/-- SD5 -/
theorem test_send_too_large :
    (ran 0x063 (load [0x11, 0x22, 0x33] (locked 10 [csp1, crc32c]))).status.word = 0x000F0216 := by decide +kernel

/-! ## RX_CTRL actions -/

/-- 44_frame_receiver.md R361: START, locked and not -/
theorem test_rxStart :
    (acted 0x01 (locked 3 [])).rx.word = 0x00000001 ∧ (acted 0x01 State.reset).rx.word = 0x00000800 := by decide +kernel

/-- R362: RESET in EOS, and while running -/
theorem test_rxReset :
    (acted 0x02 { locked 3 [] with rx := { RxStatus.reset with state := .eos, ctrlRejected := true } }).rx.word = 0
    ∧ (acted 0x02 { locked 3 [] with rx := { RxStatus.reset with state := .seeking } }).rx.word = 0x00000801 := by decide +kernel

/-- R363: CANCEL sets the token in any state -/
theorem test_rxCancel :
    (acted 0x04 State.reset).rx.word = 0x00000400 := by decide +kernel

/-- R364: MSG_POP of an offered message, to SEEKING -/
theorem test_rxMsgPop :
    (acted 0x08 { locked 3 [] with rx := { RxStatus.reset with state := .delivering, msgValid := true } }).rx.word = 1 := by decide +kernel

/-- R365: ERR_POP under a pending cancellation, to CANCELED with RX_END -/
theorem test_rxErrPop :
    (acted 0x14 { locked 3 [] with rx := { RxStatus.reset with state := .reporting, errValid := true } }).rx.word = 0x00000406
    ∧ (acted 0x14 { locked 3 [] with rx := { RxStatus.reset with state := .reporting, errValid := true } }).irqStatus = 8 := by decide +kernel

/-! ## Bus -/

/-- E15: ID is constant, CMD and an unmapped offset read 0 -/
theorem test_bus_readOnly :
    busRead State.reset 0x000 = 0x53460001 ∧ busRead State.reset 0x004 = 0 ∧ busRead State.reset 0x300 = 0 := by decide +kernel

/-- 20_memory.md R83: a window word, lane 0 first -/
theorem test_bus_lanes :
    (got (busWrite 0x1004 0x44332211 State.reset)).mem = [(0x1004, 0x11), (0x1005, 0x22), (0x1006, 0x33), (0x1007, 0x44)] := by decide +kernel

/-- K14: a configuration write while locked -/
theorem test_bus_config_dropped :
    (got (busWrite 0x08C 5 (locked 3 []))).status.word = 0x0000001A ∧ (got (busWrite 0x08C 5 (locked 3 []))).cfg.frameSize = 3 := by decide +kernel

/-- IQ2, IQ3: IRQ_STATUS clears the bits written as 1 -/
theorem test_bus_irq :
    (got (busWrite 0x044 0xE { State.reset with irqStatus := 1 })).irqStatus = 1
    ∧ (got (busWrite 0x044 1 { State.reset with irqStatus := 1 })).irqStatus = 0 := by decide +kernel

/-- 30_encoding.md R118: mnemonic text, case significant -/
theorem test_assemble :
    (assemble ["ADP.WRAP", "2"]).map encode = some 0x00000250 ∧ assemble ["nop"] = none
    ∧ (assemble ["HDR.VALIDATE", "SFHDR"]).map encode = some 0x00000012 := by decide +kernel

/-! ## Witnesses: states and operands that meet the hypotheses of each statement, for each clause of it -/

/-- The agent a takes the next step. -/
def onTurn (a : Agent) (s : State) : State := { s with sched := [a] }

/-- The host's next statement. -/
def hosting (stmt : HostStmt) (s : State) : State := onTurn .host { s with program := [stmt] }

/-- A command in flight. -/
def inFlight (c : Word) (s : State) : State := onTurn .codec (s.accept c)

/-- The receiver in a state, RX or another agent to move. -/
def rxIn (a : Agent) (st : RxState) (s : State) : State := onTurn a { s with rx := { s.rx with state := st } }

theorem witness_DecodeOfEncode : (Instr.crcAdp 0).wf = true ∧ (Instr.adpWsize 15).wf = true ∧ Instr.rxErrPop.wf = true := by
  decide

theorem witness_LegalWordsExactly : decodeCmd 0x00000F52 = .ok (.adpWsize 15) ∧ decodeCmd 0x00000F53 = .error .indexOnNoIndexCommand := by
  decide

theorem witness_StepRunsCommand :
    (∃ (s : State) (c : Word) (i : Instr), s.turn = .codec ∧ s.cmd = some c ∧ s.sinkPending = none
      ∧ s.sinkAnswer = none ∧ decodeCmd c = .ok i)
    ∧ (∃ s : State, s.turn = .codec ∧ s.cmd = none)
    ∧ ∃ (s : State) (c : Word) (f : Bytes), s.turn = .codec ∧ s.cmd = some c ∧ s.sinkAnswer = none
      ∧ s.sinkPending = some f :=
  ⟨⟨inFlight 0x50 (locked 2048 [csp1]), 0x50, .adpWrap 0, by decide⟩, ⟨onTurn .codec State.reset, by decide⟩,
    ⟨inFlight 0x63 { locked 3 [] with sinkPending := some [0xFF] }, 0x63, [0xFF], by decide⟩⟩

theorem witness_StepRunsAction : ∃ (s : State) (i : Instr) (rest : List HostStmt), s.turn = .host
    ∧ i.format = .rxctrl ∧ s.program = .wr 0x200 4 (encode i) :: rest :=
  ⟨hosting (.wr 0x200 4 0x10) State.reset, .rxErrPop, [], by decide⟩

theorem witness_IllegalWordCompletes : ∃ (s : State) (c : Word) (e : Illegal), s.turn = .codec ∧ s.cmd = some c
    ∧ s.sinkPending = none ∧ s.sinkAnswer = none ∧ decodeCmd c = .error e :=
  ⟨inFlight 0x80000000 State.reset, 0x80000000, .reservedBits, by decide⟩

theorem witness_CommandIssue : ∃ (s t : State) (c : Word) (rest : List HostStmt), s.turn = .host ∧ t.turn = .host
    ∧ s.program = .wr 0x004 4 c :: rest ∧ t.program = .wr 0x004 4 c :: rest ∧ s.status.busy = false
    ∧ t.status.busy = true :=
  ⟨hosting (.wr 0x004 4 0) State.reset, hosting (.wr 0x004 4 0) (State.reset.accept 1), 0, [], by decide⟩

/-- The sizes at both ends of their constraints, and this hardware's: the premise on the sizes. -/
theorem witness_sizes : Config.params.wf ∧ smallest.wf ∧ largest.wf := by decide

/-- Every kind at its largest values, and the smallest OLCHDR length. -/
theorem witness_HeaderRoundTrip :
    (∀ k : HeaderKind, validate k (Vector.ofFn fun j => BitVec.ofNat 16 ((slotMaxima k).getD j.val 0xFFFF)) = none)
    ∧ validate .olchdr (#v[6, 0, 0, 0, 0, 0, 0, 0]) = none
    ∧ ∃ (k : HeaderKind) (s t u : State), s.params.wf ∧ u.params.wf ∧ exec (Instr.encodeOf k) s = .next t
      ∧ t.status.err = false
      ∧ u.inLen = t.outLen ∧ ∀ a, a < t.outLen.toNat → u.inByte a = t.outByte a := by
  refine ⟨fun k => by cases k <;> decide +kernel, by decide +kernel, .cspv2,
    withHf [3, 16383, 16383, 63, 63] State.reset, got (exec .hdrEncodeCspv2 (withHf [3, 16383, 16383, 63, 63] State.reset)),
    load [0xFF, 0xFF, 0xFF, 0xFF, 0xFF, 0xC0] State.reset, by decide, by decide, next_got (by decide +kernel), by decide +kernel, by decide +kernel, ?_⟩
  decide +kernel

****************

Assignment:
Among the entries above, locate the lines containing "clause of it -/" and "s.cmd = none)", and transcribe exactly those two lines and all lines between.

Finished exercise:
/-! ## Witnesses: states and operands that meet the hypotheses of each statement, for each clause of it -/

/-- The agent a takes the next step. -/
def onTurn (a : Agent) (s : State) : State := { s with sched := [a] }

/-- The host's next statement. -/
def hosting (stmt : HostStmt) (s : State) : State := onTurn .host { s with program := [stmt] }

/-- A command in flight. -/
def inFlight (c : Word) (s : State) : State := onTurn .codec (s.accept c)

/-- The receiver in a state, RX or another agent to move. -/
def rxIn (a : Agent) (st : RxState) (s : State) : State := onTurn a { s with rx := { s.rx with state := st } }

theorem witness_DecodeOfEncode : (Instr.crcAdp 0).wf = true ∧ (Instr.adpWsize 15).wf = true ∧ Instr.rxErrPop.wf = true := by
  decide

theorem witness_LegalWordsExactly : decodeCmd 0x00000F52 = .ok (.adpWsize 15) ∧ decodeCmd 0x00000F53 = .error .indexOnNoIndexCommand := by
  decide

theorem witness_StepRunsCommand :
    (∃ (s : State) (c : Word) (i : Instr), s.turn = .codec ∧ s.cmd = some c ∧ s.sinkPending = none
      ∧ s.sinkAnswer = none ∧ decodeCmd c = .ok i)
    ∧ (∃ s : State, s.turn = .codec ∧ s.cmd = none)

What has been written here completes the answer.